Gregers Werle, the idealistic son of a wealthy businessman, has returned home from seventeen years of self-imposed exile. At a party thrown for him by his father, he meets his childhood friend, Hjalmar Ekdal, now an impoverished photographer married with a fourteen-year-old daughter, Hedvig.

From a couple of chance remarks, Gregers begins to suspect that the Ekdals’ social and financial decline might in some way be connected with his father’s greed, both commercial and sexual. He confronts Old Werle, who attempts to buy his silence. Determined to reveal the extent of his father’s corruption, Gregers quits his family home again, and takes a room in the Ekdals’ garret, which they share with Hjalmar’s elderly father and a menagerie of chickens, rabbits, and Hedvig’s special pet, an injured wild duck.

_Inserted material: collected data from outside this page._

/-- R151, R226, R253: without its agent's steps a wait never ends and never times out: under every schedule that never gives the RADIO
a turn the DRIVER stays at lines 5 and 8 of `transmit`, and under every schedule that never gives the TIMER a turn at line 6 of
`delay_ms`, whatever turns the others have, and no fault is raised. -/
def Obligations.WaitsHangWithoutTheirAgent : Prop :=
  ∀ (f : Nat → Agent) (s : State), s.fault = none → s.drv.mode = .running →
    ((∀ n, f n ≠ .radio) → ∀ a,
      (s.drv.seq = ⟨.transmit a, 5, 0⟩ ∧ s.radio.eventsReady = false) ∨ (s.drv.seq = ⟨.transmit a, 8, 0⟩ ∧ s.radio.eventsEnd = false) →
      ∀ n, ∃ t, runUnder f s n = .next t ∧ t.drv.seq = s.drv.seq ∧ t.radio = s.radio ∧ t.fault = none) ∧
    ((∀ n, f n ≠ .timer) → ∀ d, s.drv.seq = ⟨.delayMs d, 6, 0⟩ → s.timer.eventsCompare0 = false →
      ∀ n, ∃ t, runUnder f s n = .next t ∧ t.drv.seq = s.drv.seq ∧ t.timer = s.timer ∧ t.fault = none)

/-! ## On-air framing (42_radio_packet.md) -/

/-- R172: both forms of the CRC give the same bits: `r[k] = c[23-k]`. -/
def Obligations.CrcFormsAgree : Prop :=
  ∀ (ds : List Bool) (k : Nat), k < 24 →
    (crc24Reflected ds).getLsbD k = (crc24 0x00065B 0x555555 ds).getLsbD (23 - k)

/-- R174: whitening twice with the same seed restores the input. -/
def Obligations.WhiteningIsItsOwnInverse : Prop :=
  ∀ (iv : BitVec 6) (xs : List Bool), whiten iv (whiten iv xs) = xs

/-- R179: a receiver that whitens the bits after the access address recovers the PDU and CRC bits, and the CRC register run over
them ends at 0. -/
def Obligations.ReceiverRecoversThePdu : Prop :=
  ∀ latch : List Byte,
    whiten 37 ((frame latch).drop 40) = bitsOf latch ++ crcBits (crc24 0x00065B 0x555555 (bitsOf latch)) ∧
    crc24 0x00065B 0x555555 (bitsOf latch ++ crcBits (crc24 0x00065B 0x555555 (bitsOf latch))) = 0

/-- R165: the frame of a packet of `L` payload bytes has `8 * (1 + 4 + 2 + L + 3)` bits. -/
def Obligations.FrameLengthInBits : Prop :=
  ∀ (latch : List Byte) (L : Nat), latch.length = 2 + L → (frame latch).length = 8 * (1 + 4 + 2 + L + 3)

/-- R177, R178: a radio that holds the block's configuration sends R177's frame on 2402 MHz at 0 dBm. -/
def Obligations.ConfiguredRadioSendsTheFrame : Prop :=
  ∀ (r : Radio) (latch : List Byte), r.blockConfigured = true →
    r.airFrame latch =
      { bits := bitsOf [0xAA] ++ bitsOf [0xD6, 0xBE, 0x89, 0x8E] ++
          whiten 37 (bitsOf latch ++ crcBits (crc24 0x00065B 0x555555 (bitsOf latch)))
        freqMhz := 2402
        txpowerDbm := 0 }

/-! ## The PDU encoder (43_pdu_encoder.md) -/

/-- R199: `STB` outside the RAM window faults, into the packet being sent raises `F_DMA_RACE`, and else writes its byte: the address
then reads as the byte, every other address as before, and nothing but RAM and the sequence pointer changes. -/
def Obligations.StbWritesOneByte : Prop :=
  ∀ (s : State) (a : Word) (b : Byte),
    (s.fault = none → a.toNat < 0x20000000 ∨ a.toNat > 0x2001FFFF →
      Claims.faults (exec (.stb a (b.setWidth 32)) s) s (.unadmitted ⟨.write, a, b.setWidth 32⟩ .address)) ∧
    (0x20000000 ≤ a.toNat → a.toNat ≤ 0x2001FFFF →
      (∀ l, s.fault = none → s.radio.rs = .transmitting l → l.ptr.toNat ≤ a.toNat →
        a.toNat < l.ptr.toNat + l.bytes.length → Claims.faults (exec (.stb a (b.setWidth 32)) s) s (.dmaRace a)) ∧
      ((∀ l, s.radio.rs = .transmitting l → ¬(l.ptr.toNat ≤ a.toNat ∧ a.toNat < l.ptr.toNat + l.bytes.length)) →
        Memory.wf s.ram = true →
        ∃ ram, exec (.stb a (b.setWidth 32)) s = .next ({ s with ram := ram }).advance ∧
          Memory.read ram a.toNat = b ∧ (∀ x, x ≠ a.toNat → Memory.read ram x = Memory.read s.ram x) ∧
          Memory.wf ram = true))

/-- R96: an `STB` whose `data[31:8]` is not 0 is refused (as a value check: DEDUCED, notes/assumptions/17.md). -/
def Obligations.StbCarriesOneByte : Prop :=
  ∀ a d : Word, 256 ≤ d.toNat → Claims.refusedEverywhere (.stb a d) a d

/-- R185, R192, R196: from its first line with an accepted name and its buffer in RAM, `encode` takes `16 + n` DRIVER steps, leaves
R196's bytes at `BUF_ADDR` and every other byte of RAM as it was, sets `buf_addr` and `pdu_len = 13 + n`, returns `Ok`, and
changes nothing else. -/
def Obligations.EncodeFillsTheBuffer : Prop :=
  ∀ (s : State) (name : List Byte) (caller : Seq) (callers : List Seq) (rest : List Agent),
    s.fault = none → s.drv.mode = .running → s.drv.seq = ⟨.encode name, 1, 0⟩ → s.drv.callers = caller :: callers →
    name.length ≤ 26 → bufferPlaced s.params = true → Memory.wf s.ram = true → s.radio.rs = .idle →
    s.turns = List.replicate (16 + name.length) Agent.driver ++ rest →
    ∃ ram, Claims.runSteps (16 + name.length) s = .next
        { s with
          drv := { s.drv with
            bufAddr := some s.params.bufBase
            pduLen := some (BitVec.ofNat 32 (13 + name.length))
            r := some (.ok s.params.bufBase (BitVec.ofNat 32 (13 + name.length)))
            seq := caller
            callers := callers }
          ram := ram
          turns := rest
          clock := s.clock + (16 + name.length) } ∧
      (∀ j, j < 13 + name.length →
        some (Memory.read ram (s.params.bufBase.toNat + j)) = (Claims.pduBytes name)[j]?) ∧
      ∀ x, x < s.params.bufBase.toNat ∨ s.params.bufBase.toNat + (13 + name.length) ≤ x →
        Memory.read ram x = Memory.read s.ram x

/-- R185, R191, R245: a name of more than 26 bytes is rejected by line 1: the error with its length is returned, no byte is written,
no fault is raised. That the returned value is held in `r` is the model's (notes/assumptions/21.md), the turn too (6.md). -/
def Obligations.EncodeRejectsLongNames : Prop :=
  ∀ (s : State) (name : List Byte) (caller : Seq) (callers : List Seq),
    Claims.driverMoves s → s.drv.seq = ⟨.encode name, 1, 0⟩ → s.drv.callers = caller :: callers → 26 < name.length →
    step s = .next ({ s with
      drv := { s.drv with r := some (.nameTooLong name.length), seq := caller, callers := callers } }).passTurn

/-! ## The delay timer (44_delay_timer.md) -/

/-- R205, R206, R207, R215: TIMER.MODE, BITMODE, PRESCALER; and the mode, width and tick rate the timer then has. -/
def Obligations.TimerConfigWrites : Prop :=
  Claims.timerConfigRule .wrTimerMode 0x40008504 0x00000000 (fun r => { r with mode := 0x00000000 }) ∧
  Claims.timerConfigRule .wrTimerBitmode 0x40008508 0x00000003 (fun r => { r with bitmode := 0x00000003 }) ∧
  Claims.timerConfigRule .wrTimerPrescaler 0x40008510 0x00000004 (fun r => { r with prescaler := 0x00000004 }) ∧
  ∀ r : Timer,
    (r.mode = 0x00000000 → r.countsTicks = true) ∧
    (r.bitmode = 0x00000003 → r.width = 32) ∧
    (r.prescaler = 0x00000004 → r.tickHz = 1000000)

/-- R208, R209, R210, R211: CLEAR, START and STOP act in every timer state, a CC0 write stores any word, and none sets the event. -/
def Obligations.TimerTasksAndCompareTarget : Prop :=
  ∀ s : State,
    exec (.trigTimerClear 1) s = .next ({ s with timer := { s.timer with count := 0 } }).advance ∧
    exec (.trigTimerStart 1) s = .next ({ s with timer := { s.timer with running := true } }).advance ∧
    exec (.trigTimerStop 1) s = .next ({ s with timer := { s.timer with running := false } }).advance ∧
    ∀ t, exec (.wrTimerCc0 t) s = .next ({ s with timer := { s.timer with cc := t } }).advance

/-- R212: a tick of a 32-bit timer adds 1 modulo 2^32 and sets the event exactly if the counter then equals the target. -/
def Obligations.TickCountsAndCompares : Prop :=
  ∀ s : State, s.fault = none → s.nextAgent = .timer → s.timer.running = true → s.timer.bitmode = 3 →
    step s = .next ({ s with timer := { s.timer with
      count := s.timer.count + 1
      eventsCompare0 := s.timer.eventsCompare0 || decide (s.timer.count + 1 = s.timer.cc) } }).passTurn

/-- R212, R223, R224: from a cleared 32-bit counter and a cleared event, a target `t >= 1` is reported after exactly `t` ticks, a
target of 0 by the tick that wraps the counter, after 2^32: not before, and from then on. -/
def Obligations.CompareComesAfterExactlyTheTarget : Prop :=
  ∀ (s : State) (m : Nat), s.timer.bitmode = 3 → s.timer.count = 0 → s.timer.eventsCompare0 = false → m ≤ 2 ^ 32 →
    (tick^[m] s).timer.count = BitVec.ofNat 32 m ∧
      (tick^[m] s).timer.eventsCompare0 = decide ((if s.timer.cc = 0 then 2 ^ 32 else s.timer.cc.toNat) ≤ m)

/-- R220: from a stopped timer, `timer_init` takes 4 DRIVER steps, stores the three words, sets `timer_ready` and returns. -/
def Obligations.TimerInitTakesFourSteps : Prop :=
  ∀ (s : State) (caller : Seq) (callers : List Seq) (rest : List Agent),
    s.fault = none → s.drv.mode = .running → s.drv.seq = ⟨.timerInit, 1, 0⟩ → s.drv.callers = caller :: callers →
    s.timer.running = false → s.turns = List.replicate 4 Agent.driver ++ rest →
    Claims.runSteps 4 s = .next
      { s with
        drv := { s.drv with timerReady := true, seq := caller, callers := callers }
        timer := { s.timer with mode := 0x00000000, bitmode := 0x00000003, prescaler := 0x00000004 }
        turns := rest
        clock := s.clock + 4 }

Piece by piece, Gregers sets about exposing and dismantling the illusions upon which the Ekdals’ happiness is based, fragmenting the peaceful household in the name of truth, with ultimately tragic consequences.

Credits

Creative team

By

Henry Ibsen

Adapted by

Robert Brustein

Robert Brustein

Adapted by

Robert Brustein

1927 – 2023

As founding director of the Yale Repertory and American Repertory Theaters, Robert Brustein supervised well over two hundred productions, acting in eight and directing twelve. He wrote eleven adaptations for the American Repertory Theater and was the author of many books on theater and society. Mr. Brustein also served for twenty years as director of the Loeb Drama Center, was a Professor in Harvard’s English Department, was a Senior Research Fellow at Harvard University, and drama critic for The New Republic. He was inducted as a member in to the American Theatre Hall of Fame, the American Academy of Arts and Letters, and the American Academy of Arts and Sciences, and received numerous awards including the George Polk Award in Journalism, the Commonwealth (Massachusetts) Award for Organizational Leadership, and the Eugene O’Neill Foundation’s Tao House Award for serving the American theater with distinction, and the National Medal of the Arts.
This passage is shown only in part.